There are various situations in which correlating an interest with another interest can be useful. For example, at some e-commerce sites, shoppers receive recommendations based on previous purchases. A shopper who has purchased Disney-branded video games, for instance, may receive a suggestion to purchase Disney-branded toys as well. Relevant suggestions of this kind may generate increased sales.
The generation of such suggestions can involve relating one type of interest, e.g. Disney-branded video games, with another kind of interest e.g., Disney-branded toys. There are a variety of ways to relate different interests with one another.
One approach is to use ontology-based distances.
Another approach is based on attributes.
Another approach involves tagging. In this approach, a specific item (e.g., the animated Disney movie “Aladdin”) is associated with keywords and key phrases (i.e., “tags), such as “Disney,” “animation,” “fairy tale,” etc. In this example, a user's interest in the film “Aladdin” can be based on the number of tags that the user has already shown an interest in. For instance, based on the above tagging scheme, an e-commerce site may assume that a user with demonstrated interests in animation, fairy tale and Disney films would be much more interested in “Aladdin” than a user who has shown an interest in animation but none of the other tags.
These approaches, while effective in some applications, have weaknesses. They involve the creation of ontologies, domains, attributes, tags and/or other frameworks for each topic or concept. Human intervention is typically required to construct, maintain and update such frameworks. Some products, such as movies, are more easily structured as ontologies, domains and attributes than others. Additionally, the above approaches typically require collecting at least some user data that strongly relates to the sought-after interest. It may be difficult, for example, to estimate a user's interest in Disney movies if data about the user's media and movie preferences has not been gathered.
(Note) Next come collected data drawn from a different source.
-- ==== Sys2Proof/Machine/Halyard.lean ====
section
/-! DEFINITION. The commands of a Halyard port: arriving blocks (R195 to R200), CREDIT blocks (R206), the egress (R203), the stall (R207), and
the packets of discovery and events. -/

namespace Sys2Proof.Machine

/-! ### Arriving blocks (R195 to R200) -/

/-- The blocks that a port's lanes brought, in POS order by the positions in their markers (R178, R195). -/
def State.inPosOrder (s : State) (l : Nat) (lanes : List (List LineBlock)) : List (List LineBlock) :=
  let ls := (s.portLanes l).zip lanes
  (List.range ls.length).filterMap fun p => (ls.find? fun x => (s.lane x.1).rxPos == p).map (·.2)

/-- PACKET_RECEIVE: the blocks of an ACTIVE port's lanes, reassembled into its stream and taken one by one (R195 to R200). -/
def execPacketReceive (port : Fin 96) (lanes : List (List LineBlock)) (s : State) : Out :=
  .next (let l := port.val
    if s.isHalPort l && s.portActive l then (gathered (s.inPosOrder l lanes)).foldl (fun t b => t.rxBlock l b) s else s)

/-! ### Credits (R206, R207) -/

/-- CREDIT_BLOCK (R206). -/
def execCreditBlock (port : Fin 96) (counts : BitVec 48) (crc : BitVec 8) (s : State) : Out :=
  .next (s.creditBlock port.val counts.toNat crc.toNat)

/-- FREED of a pool: the partner's latest SENT minus the credits still held (R206). -/
def PoolCredit.freed (c : PoolCredit) : Nat := (c.partnerSent + 4096 - c.held % 4096) % 4096

/-- CREDIT_BLOCK_SEND: the four counts go out (R206). -/
def execCreditBlockSend (port : Fin 96) (s : State) : Out :=
  .next (let l := port.val
    if s.isHalPort l && s.portActive l then
      let p := s.halPort l
      s.setHalPort { p with block := creditBytes p.ctl.sent p.ctl.freed p.blk.sent p.blk.freed }
    else s)

/-- CREDIT_HELD_FORWARD: a held packet leaves once its egress holds its credits (R202). -/
def execCreditHeldForward (port : Fin 96) (s : State) : Out :=
  .next (if s.isHalPort port.val && s.portActive port.val then s.startNext port.val else s)

/-- EGRESS_NEXT: the packet in progress has left, and the next starts by priority (R203). -/
def execEgressNext (port : Fin 96) (s : State) : Out :=
  .next (if s.isHalPort port.val && s.portActive port.val then s.finishPacket port.val else s)

/-- CREDIT_STALL: 100 ms without a change of FREED while a packet waits: STALLED, the event, and a retrain (R180, R207). -/
def State.creditStall (s : State) (l : Nat) (blk : Bool) : State :=
  let pool := if blk then 2 else 1
  let waits := s.hal.queue.any fun q => q.port == l && !q.started && packetPool q.pkt == pool && !s.hasCredits l q.pkt
  if s.isHalPort l && s.portActive l && waits then
    ((s.put (R.halPortCredit l) F.halPortCredit_STALLED 1).raise .hal 3 2 l).retrainPort l
  else s

/-- CREDIT_STALL (R207). -/
def execCreditStall (port : Fin 96) (blk : Bool) (s : State) : Out := .next (s.creditStall port.val blk)

/-! ### Discovery packets -/

/-- WALK in a tile (R230). -/
def execWalk (port : Fin 96) (pkt : Packet) (s : State) : Out :=
  .next (if s.isTile && s.takes port.val pkt 5 1 then
    (s.noteClaim pkt.hdr.claim.toNat none).tileWalk port.val pkt else s)

/-- ANSWER in a feed unit (R232). -/
def execAnswer (port : Fin 96) (pkt : Packet) (s : State) : Out :=
  .next (if s.isFeed && s.takes port.val pkt 5 2 then s.answer port.val pkt else s)

/-- ASSIGN in a tile (R233). -/
def execAssign (port : Fin 96) (pkt : Packet) (s : State) : Out :=
  .next (if s.isTile && s.takes port.val pkt 5 3 then
    (s.noteClaim pkt.hdr.claim.toNat none).tileAssign port.val pkt else s)

/-- ADMIT in a tile (R237). -/
def execAdmitTile (port : Fin 96) (pkt : Packet) (s : State) : Out :=
  .next (if s.isTile && s.takes port.val pkt 5 4 && s.isMine pkt then
    (s.noteClaim pkt.hdr.claim.toNat none).tileAdmit port.val pkt else s)

/-! ### Tile events (R224, R415) -/

/-- The duplicate check of R224: the last 4,096 accepted from each tile. -/
def State.acceptUp (s : State) (p : Packet) : Bool × State :=
  let key := (p.hdr.src.toNat, p.hdr.type.toNat, p.hdr.seq.toNat)
  if s.hal.accepted.contains key then (false, s)
  else
    let mine := s.hal.accepted.countP fun x => x.1 == key.1
    let l := if mine < 4096 then s.hal.accepted else
      match s.hal.accepted.findIdx? fun x => x.1 == key.1 with
      | some i => s.hal.accepted.eraseIdx i
      | none => s.hal.accepted
    (true, { s with hal := { s.hal with accepted := l ++ [key] } })

/-- EVENT in a feed unit (R415): after the duplicate check it goes to the rings by EVT_ROUTE, and a LINK_UP or LINK_DOWN of a
tile re-walks the segment (R229). -/
def State.tileEvent (s : State) (l : Nat) (p : Packet) : State :=
  let (ok, s1) := s.acceptUp p
  if ok then
    let w := (List.range 8).map fun i => payField p (4 * i) 4
    let r : EventRec := { eventOfWords w with upstream := true, tile := p.hdr.src.toNat }
    let s2 := s1.routeRecord r
    if r.block = 0x13 ∧ (r.cause = 1 ∨ r.cause = 2) then s2.linkTrigger l else s2
  else s

/-- EVENT (R415). -/
def execEvent (port : Fin 96) (pkt : Packet) (s : State) : Out :=
  .next (if s.isFeed && s.takes port.val pkt 6 1 then s.tileEvent port.val pkt else s)

/-- UPSTREAM_EVENT_SEND: with an address and CTL credits on a chain port that is ACTIVE, the oldest record leaves on the chain
ports that are (R413, R439). -/
def State.upstreamSend (s : State) : State :=
  match s.evt.upstream with
  | [] => s
  | r :: rest =>
    let p := makePacket 6 1 0xFFF s.domain s.tileAddr 0 s.evt.count s.frameNow 0 0 true false r.bytes
    let outs := s.chainPorts.filter s.portActive
    if s.isTile && s.tileAddr != 0xFFF && outs.any (fun l => s.hasCredits l p) then
      let s1 : State := { s with evt := { s.evt with upstream := rest, count := (s.evt.count + 1) % 2 ^ 32 } }
      (s1.put R.evtUpStatus F.evtUpStatus_QUEUED rest.length).enqueueAll outs p
    else s

/-- UPSTREAM_EVENT_SEND (R413). -/
def execUpstreamEventSend (s : State) : Out := .next s.upstreamSend

/-! ### BLK_ACK (R223) -/

/-- BLK_ACK in a feed unit: progress or failure of a transfer, the newest report of each transfer kept (R223). -/
def execBlkAck (port : Fin 96) (pkt : Packet) (s : State) : Out :=
  .next (if s.isFeed && s.takes port.val pkt 6 4 then
    let t := payField pkt 0 2
    let rest := s.hal.blkAcks.filter fun x => x.1 != t
    { s with hal := { s.hal with blkAcks := rest ++ [(t, payField pkt 2 1, payField pkt 4 4)] } }
  else s)

end Sys2Proof.Machine
end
Accordingly, alternative techniques for predicting a user's interests would be desirable.
Broadly speaking, the present invention relates to techniques for predicting an interest of a user.
One aspect of the invention pertains to determining interest in an object of interest in a given situation. In the given situation, interest in a first object of interest is unknown but interest in a second object of interest is known. Data is obtained. Data can, for example, include documents from the Internet or other forms of information from a network or database. In one embodiment, data is searched to find occurrences of the first object of interest and the second object of interest. The number of joint occurrences of the first object of interest and the second object of interest in the data is determined. Based on this number, at least one correlation value is determined. These correlation values represent the relationship between the first and second objects of interest and may, for example, relate to conditional probability, co-occurrence, correlation or other kinds of relationships. Based on the one or more correlation values, an interest value for the first object of interest is determined. The interest value indicates the interest in the first object of interest in the given situation.
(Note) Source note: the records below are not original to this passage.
-- ==== Sys2Proof/Machine/Checks.lean ====
section
/-! DEFINITION. The commit checks of R440, steps 4 to 9, over a register file: the shadows for a commit, the values in force for a
mode switch (R88). -/

namespace Sys2Proof.Machine

/-- A commit check that failed: its reason code, and what TOP_COMMIT_DETAIL names where the step says so. -/
structure CheckFail where
  reason : Nat
  quarter : Option Nat
  layer : Option Nat
  lane : Option Nat
  deriving DecidableEq, Repr

/-- NOT_READY without a unit. -/
def failPlain : CheckFail := ⟨7, none, none, none⟩

/-- NOT_READY of a layer. -/
def failLayer (q n : Nat) : CheckFail := ⟨7, some q, some n, none⟩

/-! ### Step 4: values and validity of the shadows -/

/-- The canvas (R131, CMP_CANVAS_SIZE, CMP_CANVAS_CFG). -/
def canvasOk (c : CanvasCfg) : Bool :=
  decide (c.w ≤ 32768 ∧ c.h ≤ 16384 ∧ c.w * c.h ≤ 67108864 ∧ 256 ≤ c.band ∧ c.band ≤ 4096 ∧ 500000 ≤ c.lead)

/-- The write-back (R26, R154, CMP_WB_CTRL). -/
def wbOk (c : CanvasCfg) (w : WbCfg) : Bool :=
  decide (w.decim ≠ 3 ∧ w.ringLog2 ≠ 0) &&
    (!w.en || decide (w.w % 2 = 0 ∧ 2 ≤ w.w ∧ w.w ≤ 8192 ∧ 1 ≤ w.h ∧ w.h ≤ 4352 ∧ w.x + w.w * w.f ≤ c.w ∧ w.y + w.h * w.f ≤ c.h))

/-- An enabled source descriptor (R89, R104, R134). -/
def srcOk (c : SrcCfg) : Bool :=
  decide (1 ≤ c.ringLog2 ∧ c.kind < 4) && decide (c.wire < 9) &&
    (c.kind < 2 || formatKnown c.format) &&
    decide (2 ≤ c.width ∧ c.width ≤ 16384 ∧ 2 ≤ c.height ∧ c.height ≤ 16384 ∧ c.width % formatPixels c.format = 0) &&
    (c.format != 6 || decide (c.height % 2 = 0)) &&
    decide (c.lineBytes * c.height * (if c.format = 6 then 3 else 2) ≤ 2 * c.slotBytes ∧ lineBytesOf c.format c.width ≤ c.lineBytes) &&
    decide (0 < c.den ∧ c.den ≤ 240 * c.num ∧ 10 * c.num ≤ c.den)

/-- A trigger line bound to an earlier DMA-fed source (R97). -/
def trigTaken (rf : RegFile) (i : Nat) : Bool :=
  let c := srcCfg rf i
  c.kind == 2 && (List.range i).any fun j => let d := srcCfg rf j; d.en && d.kind == 2 && d.trig == c.trig

/-- The first source, in ascending number, that fails. -/
def badSource (rf : RegFile) : Option Nat :=
  (List.range 64).find? fun i => let c := srcCfg rf i; c.en && (!srcOk c || trigTaken rf i)

/-- What a failing source names: the first enabled layer bound to it, else 0 and 0 (R89). -/
def sourceFail (rf : RegFile) (i : Nat) : CheckFail :=
  match (allLayers rf).find? fun l => l.src == i with
  | some l => failLayer l.quarter l.layer
  | none => failLayer 0 0

/-- A table of 4,096 entries is non-decreasing. -/
def nonDecreasing (f : Nat → Int) : Bool := (List.range 4095).all fun i => decide (f i ≤ f (i + 1))

/-- The scale checks of one direction (R165). -/
def scaleOk (d : Dir) (maxTaps : Nat) : Bool :=
  decide (0 < d.nIn ∧ d.nIn ≤ 8 * d.nOut ∧ d.nOut ≤ 64 * d.nIn ∧ d.taps % 2 = 0 ∧ 2 ≤ d.taps ∧ d.taps ≤ maxTaps)

/-- The layers of a quarter in the image (QUARTERS). -/
def State.layerCount (s : State) (q : Nat) : Nat :=
  match s.ldr.image with | some i => i.body.quarters.layers.getD q 0 | none => 0

/-- An enabled layer (R144, R147, R165, CMP_LAYER_CTRL). -/
def State.layerOk (s : State) (rf : RegFile) (l : LayerCfg) : Bool :=
  let c := srcCfg rf l.src
  let fb := srcCfg rf l.fbSrc
  let lowest : Bool := match (enabledLayers rf l.quarter).find? (·.linear) with
    | some x => x.layer == l.layer
    | none => false
  decide (l.layer < s.layerCount l.quarter ∧ l.fbKind ≠ 3) &&
    (!l.linear || (nonDecreasing (s.lutE l.quarter l.layer) && (!lowest || nonDecreasing (s.lutW l.quarter)))) &&
    decide (l.cx + l.cw ≤ c.width ∧ l.cy + l.ch ≤ c.height) &&
    (l.fbKind != 2 || decide (l.fbSrc ≠ l.src ∧ fb.width = c.width ∧ fb.height = c.height)) &&
    c.en && scaleOk l.hdir 12 && scaleOk (l.vdir l.vTaps) 8

/-- The first enabled layer that fails. -/
def State.badLayer (s : State) (rf : RegFile) : Option LayerCfg := (allLayers rf).find? fun l => !s.layerOk rf l

/-! ### The codec streams (R332, R342) -/

/-- The settings of an encode stream. -/
structure EncCfg where
  en : Bool
  mode : Nat
  profile : Nat
  cspace : Nat
  trig : Nat
  src : Nat
  ringEn : Bool
  ring : Nat
  quality : Nat
  qpMax : Nat
  window : Nat
  idrPeriod : Nat
  maxBits : Nat
  log2 : Nat
  base : Nat
  queue : Nat
  deriving DecidableEq, Repr

/-- The settings of encode stream `e` in a register file. -/
def encCfg (rf : RegFile) (e : Nat) : EncCfg :=
  let c := R.cdcEncCtrl e
  let r := R.cdcEncRc e
  let o := R.cdcEncOut e
  { en := rfFlag rf c F.cdcEncCtrl_EN, mode := rfGet rf c F.cdcEncCtrl_MODE, profile := rfGet rf c F.cdcEncCtrl_PROFILE,
    cspace := rfGet rf c F.cdcEncCtrl_CSPACE, trig := rfGet rf c F.cdcEncCtrl_TRIG, src := rfGet rf c F.cdcEncCtrl_SRC,
    ringEn := rfFlag rf c F.cdcEncCtrl_RING_EN, ring := rfGet rf c F.cdcEncCtrl_RING,
    quality := rfGet rf r F.cdcEncRc_QUALITY, qpMax := rfGet rf r F.cdcEncRc_QP_MAX,
    window := max 1 (rfGet rf r F.cdcEncRc_WINDOW), idrPeriod := rfGet rf r F.cdcEncRc_IDR_PERIOD,
    maxBits := 1024 * rfGet rf (R.cdcEncMaxbits e) F.cdcEncMaxbits_MAX_BITS, log2 := rfGet rf o F.cdcEncOut_LOG2,
    base := 4096 * rfGet rf o F.cdcEncOut_BASE, queue := rfGet rf o F.cdcEncOut_QUEUE }

/-- The source that a decode stream feeds: the enabled HEVC source that names it. -/
def decodeSource (rf : RegFile) (d : Nat) : Option Nat :=
  (List.range 64).find? fun i => let c := srcCfg rf i; c.en && c.kind == 1 && c.stream == d

/-- A fraction of whole numbers. -/
structure Frac where
  num : Nat
  den : Nat
  deriving DecidableEq, Repr

/-- The sum of two fractions. -/
def Frac.plus (a b : Frac) : Frac := ⟨a.num * b.den + b.num * a.den, a.den * b.den⟩

/-- The picture size and rate of an encode stream: of the write-back at the pattern's frame rate, or of its source (R332). -/
def encShape (rf : RegFile) (p : PatternRec) (e : EncCfg) : Nat × Nat × Frac :=
  if e.mode = 2 then
    let c := srcCfg rf e.src
    (c.width, c.height, ⟨c.den, c.num⟩)
  else
    let w := wbCfg rf
    (w.w, w.h, ⟨p.fpDen, p.fpNum⟩)

/-- The factor f of a profile (R332). -/
def profileFactor (pr : Nat) : Frac := if pr = 1 then ⟨4, 3⟩ else if pr = 2 then ⟨2, 1⟩ else ⟨1, 1⟩

/-- The luma-equivalent load of an encode stream (R332). -/
def encLoad (rf : RegFile) (p : PatternRec) (e : EncCfg) : Frac :=
  let (w, h, r) := encShape rf p e
  let f := profileFactor e.profile
  ⟨w * h * r.num * f.num, r.den * f.den⟩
An advantage of the above aspect is that it can determine a relationship between an unknown interest in a first object of interest and a known interest in a second object of interest, even when the objects of interest are not in the same domain and are not obviously related. By contrast, some conventional techniques for interest prediction depend on a strong, pre-existing relationship between the known interests (e.g., Disney movies) and the unknown interest (e.g., animated films in general.)
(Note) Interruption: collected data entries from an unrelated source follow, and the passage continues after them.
/-- The shed step in force changes (R356, R365): at 3 the motion search of every enabled encode stream is reduced, at 4 the RETURN
streams and then the decode streams stop in descending number; a withdrawn step lets them start again. -/
def State.shedTo (s : State) (n : Nat) : State :=
  let was := s.shed
  let s1 := (s.put R.cdcStatus F.cdcStatus_SHED n).put R.thmStatus F.thmStatus_SHED n
  let s2 := if n = 3 ∧ was < 3 then
      (List.range 8).foldl (fun t e => if (t.encNow e).en then t.raise .cdc 7 1 (16 + e) else t) s1
    else s1
  if 4 ≤ n ∧ was < 4 then
    let s3 := (List.range 8).reverse.foldl (fun t e =>
      if (t.encNow e).en && (t.encNow e).mode == 1 && !(t.enc e).stopped then
        (t.setEnc { t.enc e with stopped := true }).raise .cdc 7 1 (16 + e)
      else t) s2
    (List.range 16).reverse.foldl (fun t d =>
      if t.decState d = 0 then t
      else
        let t1 := if t.decState d = 2 then t.decTo d 1 else t
        (t1.setDec { t1.dec d with stopped := true, conceal := false, marks := [] }).raise .cdc 7 1 d) s3
  else if n < 4 ∧ 4 ≤ was then
    (List.range 16).foldl (fun t d => if (t.dec d).stopped then t.setDec { t.dec d with stopped := false } else t) s2
  else s2

/-! ### A picture start -/

/-- The running pictures that hold a partition of the motion-search cache (R341). -/
def State.searching (s : State) : Nat :=
  s.cdc.encs.countP fun x => match x.run with | some r => r.search | none => false

/-- The reach of motion search to each side, across and down, of the shed step in force (R341, R356). -/
def State.motionReach (s : State) : Nat × Nat := if 3 ≤ s.shed then (64, 32) else (256, 128)

/-- A picture is coded: its input is read and the run begins (R338 to R344). -/
def State.encBegin (s : State) (e : Nat) (inp : EncInput) (budget : Int) : State :=
  let c := s.encNow e
  let x := s.enc e
  let idr : Bool := x.idrReq || (match x.sinceIdr with
    | none => true
    | some n => c.idrPeriod != 0 && n + 1 == c.idrPeriod)
  let search := !idr && decide (s.searching < 4)
  let (_, s1) := s.fresh 1
  let run : EncRun :=
    { start := s.clock.now, frame := inp.frame, slot := inp.pic.slot, idr := idr, budget := budget, search := search,
      reach := s.motionReach, incomplete := inp.incomplete, gen := s.genFor inp.frame, late := false, skippedBefore := x.skipped,
      input := encodePlanes s.rd inp.pic c.profile c.cspace s.freeCount }
  let s2 := s1.setEnc { x with
    run := some run, idrReq := false, sinceIdr := some (if idr then 0 else x.sinceIdr.getD 0 + 1), skipped := false,
    starts := (s.encUsed c x).2,
    doneFrame := if c.mode = 2 then (s.src c.src).boundAt else x.doneFrame }
  let s3 := if !idr && !search then s2.count (R.cdcEncStatus e) F.cdcEncStatus_NO_MS else s2
  if c.mode = 2 then s3.showHeld c.src else s3

/-- A picture start of an enabled stream (R338, R345, R346, R356). -/
def State.encodeStart (s : State) (e : Nat) : State :=
  let c := s.encNow e
  let x := s.enc e
  if shedStops s.shed c.mode then
    if x.stopped then s else (s.setEnc { x with stopped := true }).raise .cdc 7 1 (16 + e)
  else
    let x1 := if x.stopped then { x with stopped := false, idrReq := true } else x
    let s1 := s.setEnc x1
    match s1.encInput e with
    | none => s1
    | some inp =>
      if x1.run.isSome ∨ x1.skipNext then s1.setEnc { x1 with skipped := true, skipNext := false }
      else
        let b := encBudget c x1.bits
        if s1.encSpace c x1 b then s1.encBegin e inp b
        else (s1.count (R.cdcEncStatus e) F.cdcEncStatus_FULL).raiseLimited 1 .cdc 5 2 (16 + e)

/-- ENCODE_START: a stream takes its picture of the trigger pulse or the binding instant that has come (R338). -/
def execEncodeStart (stream : Fin 8) (s : State) : Out :=
  .next (if s.cdc.due.contains stream.val then
    let s1 : State := { s with cdc := { s.cdc with due := s.cdc.due.erase stream.val } }
    if s.live .cdc && !s.rst.inReset && (s.encNow stream.val).en then s1.encodeStart stream.val else s1
  else s)

/-- IDR_REQUEST (R344): a write of CDC_ENC_CMD. -/
def State.encCmdWrite (s : State) (e value : Nat) : State :=
  if s.live .cdc && fieldGet value F.cdcEncCmd_IDR == 1 then s.setEnc { s.enc e with idrReq := true } else s

/-- IDR_REQUEST (R344). -/
def execIdrRequest (req : Requester) (stream : Fin 8) (value : Word) (s : State) : Out :=
  .next (s.byReq req (if s.live .cdc then s.encCmdWrite stream.val value.toNat else s))

/-! ### The deadline (R345) -/

/-- The deadline of the picture being coded: its start plus one frame or one source period. -/
def State.encDue (s : State) (e : Nat) (r : EncRun) : Nat :=
  let c := s.encNow e
  if c.mode = 2 then
    let f := s.srcNow c.src
    r.start + ceilDiv (f.num * 1000000000) f.den
  else match s.pattern with
    | some p => r.start + periodCeil p
    | none => r.start

/-- ENCODE_DEADLINE: the picture being coded has missed its deadline (R345, R405). -/
def execEncodeDeadline (stream : Fin 8) (s : State) : Out :=
  .next (let e := stream.val
    let x := s.enc e
    match x.run with
    | some r =>
      if s.live .cdc && !r.late then
        let s1 := s.setEnc { x with run := some { r with late := true }, skipNext := true }
        (s1.count (R.cdcEncStatus e) F.cdcEncStatus_LATE).raiseDeadline .cdc 4 (16 + e)
          [r.frame % 2 ^ 32, (wbCfg s.active).slot, s.encDue e r % 2 ^ 32, 16 + e]
      else s
    | none => s)

/-! ### The end of a picture (R343, R346, R347) -/

/-- The budget of a picture is exhausted (R343): at the start of some row after the first the bits of the rows before it and a reserve
of 32 bits for every CTU of the rows left exceed it. -/
def rowsExhausted (rowBits : List Nat) (perRow : Nat) (budget : Int) : Bool :=
  (List.range rowBits.length).any fun r => r != 0 &&
    decide (budget < (((rowBits.take r).foldl (· + ·) 0 + 32 * perRow * (rowBits.length - r) : Nat) : Int))

/-- Emulation prevention of H.265: a byte of 3 goes before a byte of at most 3 that follows two zero bytes. -/
def emulate : Nat → List Nat → List Nat
  | _, [] => []
  | z, b :: r =>
    if 2 ≤ z ∧ b ≤ 3 then 3 :: b :: emulate (if b = 0 then 1 else 0) r
    else b :: emulate (if b = 0 then z + 1 else 0) r

/-- The UUID of the record's SEI (R347). -/
def seiUuid : List Nat :=
  [0x3f, 0x1c, 0x9a, 0x2e, 0x7b, 0x44, 0x4d, 0x0a, 0x9c, 0x61, 0x2e, 0x8b, 0x5d, 0x07, 0xa6, 0xf3]

/-- Big-endian bytes of a number. -/
def beOf (n v : Nat) : List Nat := (leBytes n v).reverse

/-- CHAIN of the next access unit of a stream (R347). -/
def nextChain (x : EncSt) : Digest :=
  match x.last with
  | none => 0
  | some h => Config.sha384 (digestBytes x.chain ++ digestBytes h)

/-- The latch time of the captured slot of a frame, in ns. -/
def State.latchOf (s : State) (frame slot : Nat) : Nat :=
  match s.pattern with
  | some p => (slotStart s.origin p frame slot).toNat
  | none => 0

/-- The SEI NAL unit of an access unit in RECORD mode (R347). -/
def State.seiUnit (s : State) (r : EncRun) (chain : Digest) : List Nat :=
  let slot := (wbCfg s.active).slot
  let t := s.latchOf r.frame slot
  let head := beOf 8 s.serial ++ beOf 6 r.frame
  let sig := if r.idr then beOf 96 (Config.sign s.fuses.serial (Config.sha384 (head ++ digestBytes chain))).toNat else []
  let pay := seiUuid ++ head ++ beOf 1 slot ++ beOf 2 r.gen ++ beOf 6 (t / 1000000000) ++ beOf 4 (t % 1000000000) ++
    digestBytes chain ++ sig
  [0, 0, 0, 1, 0x4E, 0x01] ++ emulate 0 ([5, pay.length] ++ pay ++ [0x80])

/-- Bytes written into an output buffer from a place on, wrapping at its end (R346). -/
def State.bufWrite (s : State) (base size at_ : Nat) (bytes : List Nat) : State :=
  let bs := bytes.map (BitVec.ofNat 8)
  let first := size - at_ % size
  (s.memWrite (base + at_ % size) (bs.take first)).memWrite base (bs.drop first)

/-- The 32 bytes of an access-unit entry (R346). -/
def auEntry (addr len : Nat) (r : EncRun) (e : Nat) (exhausted inputLate signed : Bool) (qp : Nat) : List Nat :=
  let flags := r.idr.toNat + 2 * exhausted.toNat + 4 * r.skippedBefore.toNat + 8 * inputLate.toNat + 16 * r.incomplete.toNat +
    32 * signed.toNat
  leBytes 8 addr ++ leBytes 4 len ++ leBytes 4 r.start ++ leBytes 6 r.frame ++ [flags, e] ++ leBytes 2 r.gen ++ [qp, 0, 0, 0, 0, 0]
The invention can be implemented in numerous ways, including, for example, a method, an apparatus, a computer readable medium, and a computing system (e.g., one or more computing devices). Several embodiments of the invention are discussed below.
Other aspects and advantages of the invention will become apparent from the following detailed description, taken in conjunction with the accompanying drawings, illustrating by way of example the principles of the invention.
The present invention will be readily understood by the following detailed description in conjunction with the accompanying drawings, wherein like reference numerals designate like structural elements, and in which:
Broadly speaking, the present invention relates to techniques for predicting an interest of a user.
One aspect of the invention pertains to determining interest in an object of interest. Interest in a first object of interest is unknown but interest in a second object of interest is known. The first and second objects of interest can belong to entirely different domains and/or categories. Data is then obtained. This data, for example, can include documents from the Internet or other forms of information from a network or database. In one embodiment, data is searched to find occurrences of the first object of interest and the second object of interest. The number of joint occurrences of the first object of interest and the second object of interest in the data is determined. Based on this number, at least one correlation value is determined. These correlation values represent the relationship between the first and second objects of interest and may, for example, relate to conditional probability, co-occurrence, correlation or other kinds of relationships. Based on the one or more correlation values, an interest value for the first object of interest is determined. The interest value indicates the interest in the first object of interest.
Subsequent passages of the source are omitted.